-- ==== Sys2Proof/Tests/Slice0.lean ====
section
/-! SUPPORT. The model's own tests: what WellFormed refuses, the spec's words through the decoder, the spec's vectors
(95_test_vectors.md) one step at a time, and for each obligation a witness of its hypotheses. -/

namespace Sys2Proof.Tests

open Sys2Proof.Machine

-- One theorem at a time: elaborated side by side, these many small evaluations reserve a thread's memory each.
set_option Elab.async false

/-! ## Helpers -/

/-- The operation answers a next state of which `p` holds. -/
def nextIs (p : State → Bool) : Result → Bool
  | .next s => p s
  | .fault _ | .refused _ => false

/-- The operation is refused for the reason `r`. -/
def refusedFor (r : Refusal) : Result → Bool
  | .refused q => q == r
  | .next _ | .fault _ => false

theorem next_of_nextIs {p : State → Bool} {o : Result} (h : nextIs p o = true) : ∃ t, o = .next t ∧ p t = true := by
  cases o with
  | next t => exact ⟨t, rfl, h⟩
  | fault r => cases h
  | refused r => cases h

/-- Two files that read differently somewhere differ. -/
theorem rf_ne {n : Nat} {F G : RF n} {off : Nat} (h : (rfRead F off == rfRead G off) = false) : F ≠ G := by
  rintro rfl
  simp at h

/-- The fuse array of `S0F` (95_test_vectors.md section 2.3). -/
def fuseS0F : List Word :=
  List.replicate 24 0xEE ++ [0x11, 0x12, 0x13, 0x14, 0x15, 0x16, 0x17, 0x18] ++ List.replicate 264 0xEE ++
    [0xF0, 0xF1, 0xF2, 0xF3, 0xF4, 0xF5, 0xF6, 0xF7] ++ List.replicate 208 0xEE

/-- A copy table that R82 admits; only its pinned entries are the spec's. -/
def mapS0F : List FsbEntry := [⟨24, 8, 0⟩, ⟨296, 8, 96⟩, ⟨0, 8, 8⟩, ⟨8, 8, 16⟩, ⟨32, 32, 32⟩, ⟨64, 64, 128⟩]

/-- A constructed block whose counter starts at 5 and whose devices hold nothing. -/
def base : State := { State.unbuilt with construction := .done, ts := ⟨5, 0⟩ }

/-- `base` with a command word in transmit word 0. -/
def withTr0 (v : Word) : State := base.setMu (rfWrite base.mu 0x200 v)

/-- One transaction issued from `s`. -/
def bus (s : State) (t : Transaction) : Result := step (s.issuing (.bus t))

/-- Line 0 of a firmware: poll receive word 0 until it is no longer 0. -/
def waitRr : Line := { op := .rd .mu 0x280, mask := 0xFFFFFFFF, value := 0, hit := 0, miss := 1 }

/-- Line 0 of a firmware: read the counter for ever. -/
def readLo : Line := { op := .rd .tstmr 0, mask := 0, value := 0, hit := 0, miss := 0 }

def answers (w : Word) (s : State) : Bool := s.resp == .rdata w

/-! ## WellFormed refuses each ill-formed term -/

theorem test_illFormed_muRdZero_tsr : (Instr.muRdZero 0x049).wellFormed = false := by decide
theorem test_illFormed_muRdZero_rsr : (Instr.muRdZero 0x04B).wellFormed = false := by decide
theorem test_illFormed_muRdZero_rr : (Instr.muRdZero 0x0A3).wellFormed = false := by decide
theorem test_illFormed_muWrNop_tr : (Instr.muWrNop 0x087 0).wellFormed = false := by decide
theorem test_illFormed_sim0RdZero_stat : (Instr.sim0RdZero 0x002).wellFormed = false := by decide
theorem test_illFormed_sim0RdZero_gpr : (Instr.sim0RdZero 0x00D).wellFormed = false := by decide
theorem test_illFormed_sim0WrNop_gpr : (Instr.sim0WrNop 0x004 0).wellFormed = false := by decide
theorem test_illFormed_tstmrRdZero_lo : (Instr.tstmrRdZero 0).wellFormed = false := by decide
theorem test_illFormed_tstmrRdZero_hi : (Instr.tstmrRdZero 1).wellFormed = false := by decide
theorem test_illFormed_nineGprs_rd : (Instr.sim0RdGprC 1).wellFormedWith .nine = false := by decide
theorem test_illFormed_nineGprs_wr : (Instr.sim0WrGprC 1 0).wellFormedWith .nine = false := by decide
theorem test_wellFormed_neighbours : (Instr.muRdZero 0x0A4).wellFormed = true ∧ (Instr.muWrNop 0x088 0).wellFormed = true ∧
    (Instr.sim0RdZero 0x00E).wellFormed = true ∧ (Instr.sim0WrNop 0x002 0).wellFormed = true ∧
    (Instr.sim0RdGprC 1).wellFormed = true ∧ (Instr.tstmrRdZero 2).wellFormed = true := by decide

/-! ## Words of every row, written out from R61 to R64 (fields: DEV, W, R, OFF) -/

/-- DEC-15. -/
theorem test_decode_fsbRd : decode ⟨0b00_0_0_001111111100, 4, 0⟩ = .ok (.fsbRd 255) := by rfl
/-- DEC-13. -/
theorem test_decode_fsbRdZero : decode ⟨0b00_0_0_011111111100, 4, 0⟩ = .ok (.fsbRdZero 0xFF) := by rfl
/-- DEC-14. -/
theorem test_decode_fsbWr : decode ⟨0b00_1_0_011111111100, 4, 1⟩ = .ok (.fsbWr 0x1FF 1) := by rfl
/-- DEC-1. -/
theorem test_decode_muRdTsr : decode ⟨0b01_0_0_000100100100, 4, 0⟩ = .ok (.muRdTsr) := by rfl
/-- R62. -/
theorem test_decode_muRdRsr : decode ⟨0b01_0_0_000100101100, 4, 0⟩ = .ok (.muRdRsr) := by rfl
/-- DEC-3. -/
theorem test_decode_muRdRr : decode ⟨0b01_0_0_001010001100, 4, 0⟩ = .ok (.muRdRr 3) := by rfl
/-- DEC-4. -/
theorem test_decode_muRdZero : decode ⟨0b01_0_0_001010010000, 4, 0⟩ = .ok (.muRdZero 0x0A4) := by rfl
/-- DEC-5. -/
theorem test_decode_muWrTr : decode ⟨0b01_1_0_001000011100, 4, 0⟩ = .ok (.muWrTr 7 0) := by rfl
/-- DEC-6. -/
theorem test_decode_muWrNop : decode ⟨0b01_1_0_001000100000, 4, 0⟩ = .ok (.muWrNop 0x088 0) := by rfl
/-- SIM-1. -/
theorem test_decode_sim0RdStat : decode ⟨0b10_0_0_000000001000, 4, 0⟩ = .ok (.sim0RdStat) := by rfl
/-- SIM-4. -/
theorem test_decode_sim0RdGprA : decode ⟨0b10_0_0_000000010100, 4, 0⟩ = .ok (.sim0RdGprA 1) := by rfl
/-- SIM-10. -/
theorem test_decode_sim0RdGprB : decode ⟨0b10_0_0_000000101100, 4, 0⟩ = .ok (.sim0RdGprB 3) := by rfl
/-- DEC-7. -/
theorem test_decode_sim0RdGprC : decode ⟨0b10_0_0_000000110100, 4, 0⟩ = .ok (.sim0RdGprC 1) := by rfl
/-- DEC-8. -/
theorem test_decode_sim0RdZero : decode ⟨0b10_0_0_000000111000, 4, 0⟩ = .ok (.sim0RdZero 0x00E) := by rfl
/-- SIM-4. -/
theorem test_decode_sim0WrGprA : decode ⟨0b10_1_0_000000010000, 4, 7⟩ = .ok (.sim0WrGprA 0 7) := by rfl
/-- SIM-9. -/
theorem test_decode_sim0WrGprB : decode ⟨0b10_1_0_000000100000, 4, 7⟩ = .ok (.sim0WrGprB 0 7) := by rfl
/-- SIM-10. -/
theorem test_decode_sim0WrGprC : decode ⟨0b10_1_0_000000110000, 4, 7⟩ = .ok (.sim0WrGprC 0 7) := by rfl
/-- SIM-2. -/
theorem test_decode_sim0WrNop : decode ⟨0b10_1_0_000000001000, 4, 0⟩ = .ok (.sim0WrNop 0x002 0) := by rfl
/-- DEC-10. -/
theorem test_decode_tstmrRdLo : decode ⟨0b11_0_0_000000000000, 4, 0⟩ = .ok (.tstmrRdLo) := by rfl
/-- TS-2. -/
theorem test_decode_tstmrRdHi : decode ⟨0b11_0_0_000000000100, 4, 0⟩ = .ok (.tstmrRdHi) := by rfl
/-- DEC-11. -/
theorem test_decode_tstmrRdZero : decode ⟨0b11_0_0_001111111100, 4, 0⟩ = .ok (.tstmrRdZero 0xFF) := by rfl
/-- DEC-12. -/
theorem test_decode_tstmrWrNop : decode ⟨0b11_1_0_001111111100, 4, 5⟩ = .ok (.tstmrWrNop 0xFF 5) := by rfl

/-- The table word of MU.RD.TSR, numbered as the table numbers it. -/
theorem test_decodeTableWord : decodeTableWord 16 0x4124 = some .muRdTsr ∧
    decodeTableWord 16 0x6200 = some (.muWrTr 0 0) ∧ decodeTableWord 48 0x00C700006200 = some (.muWrTr 0 0x00C70000) ∧
    decodeTableWord 16 0x5124 = none := by decide

/-- REF-1 to REF-8, in the order of the checks of R60. -/
theorem test_decode_refusals :
    decode ⟨0x4124, 2, 0⟩ = .error .badSize ∧ decode ⟨0x5124, 4, 0⟩ = .error .reservedHeaderBit ∧
    decode ⟨0x4126, 4, 0⟩ = .error .misaligned ∧ decode ⟨0x0800, 4, 0⟩ = .error .outOfWindow ∧
    decode ⟨0xC400, 4, 0⟩ = .error .outOfWindow ∧ decode ⟨0xD402, 4, 0⟩ = .error .reservedHeaderBit ∧
    decode ⟨0xC402, 4, 0⟩ = .error .misaligned ∧ decode ⟨0x5FFF, 1, 0⟩ = .error .badSize :=
  ⟨rfl, rfl, rfl, rfl, rfl, rfl, rfl, rfl⟩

- Task details -
Go through the material above, and wherever a line holds the word "miss", copy it.

- Result -
def waitRr : Line := { op := .rd .mu 0x280, mask := 0xFFFFFFFF, value := 0, hit := 0, miss := 1 }
def readLo : Line := { op := .rd .tstmr 0, mask := 0, value := 0, hit := 0, miss := 0 }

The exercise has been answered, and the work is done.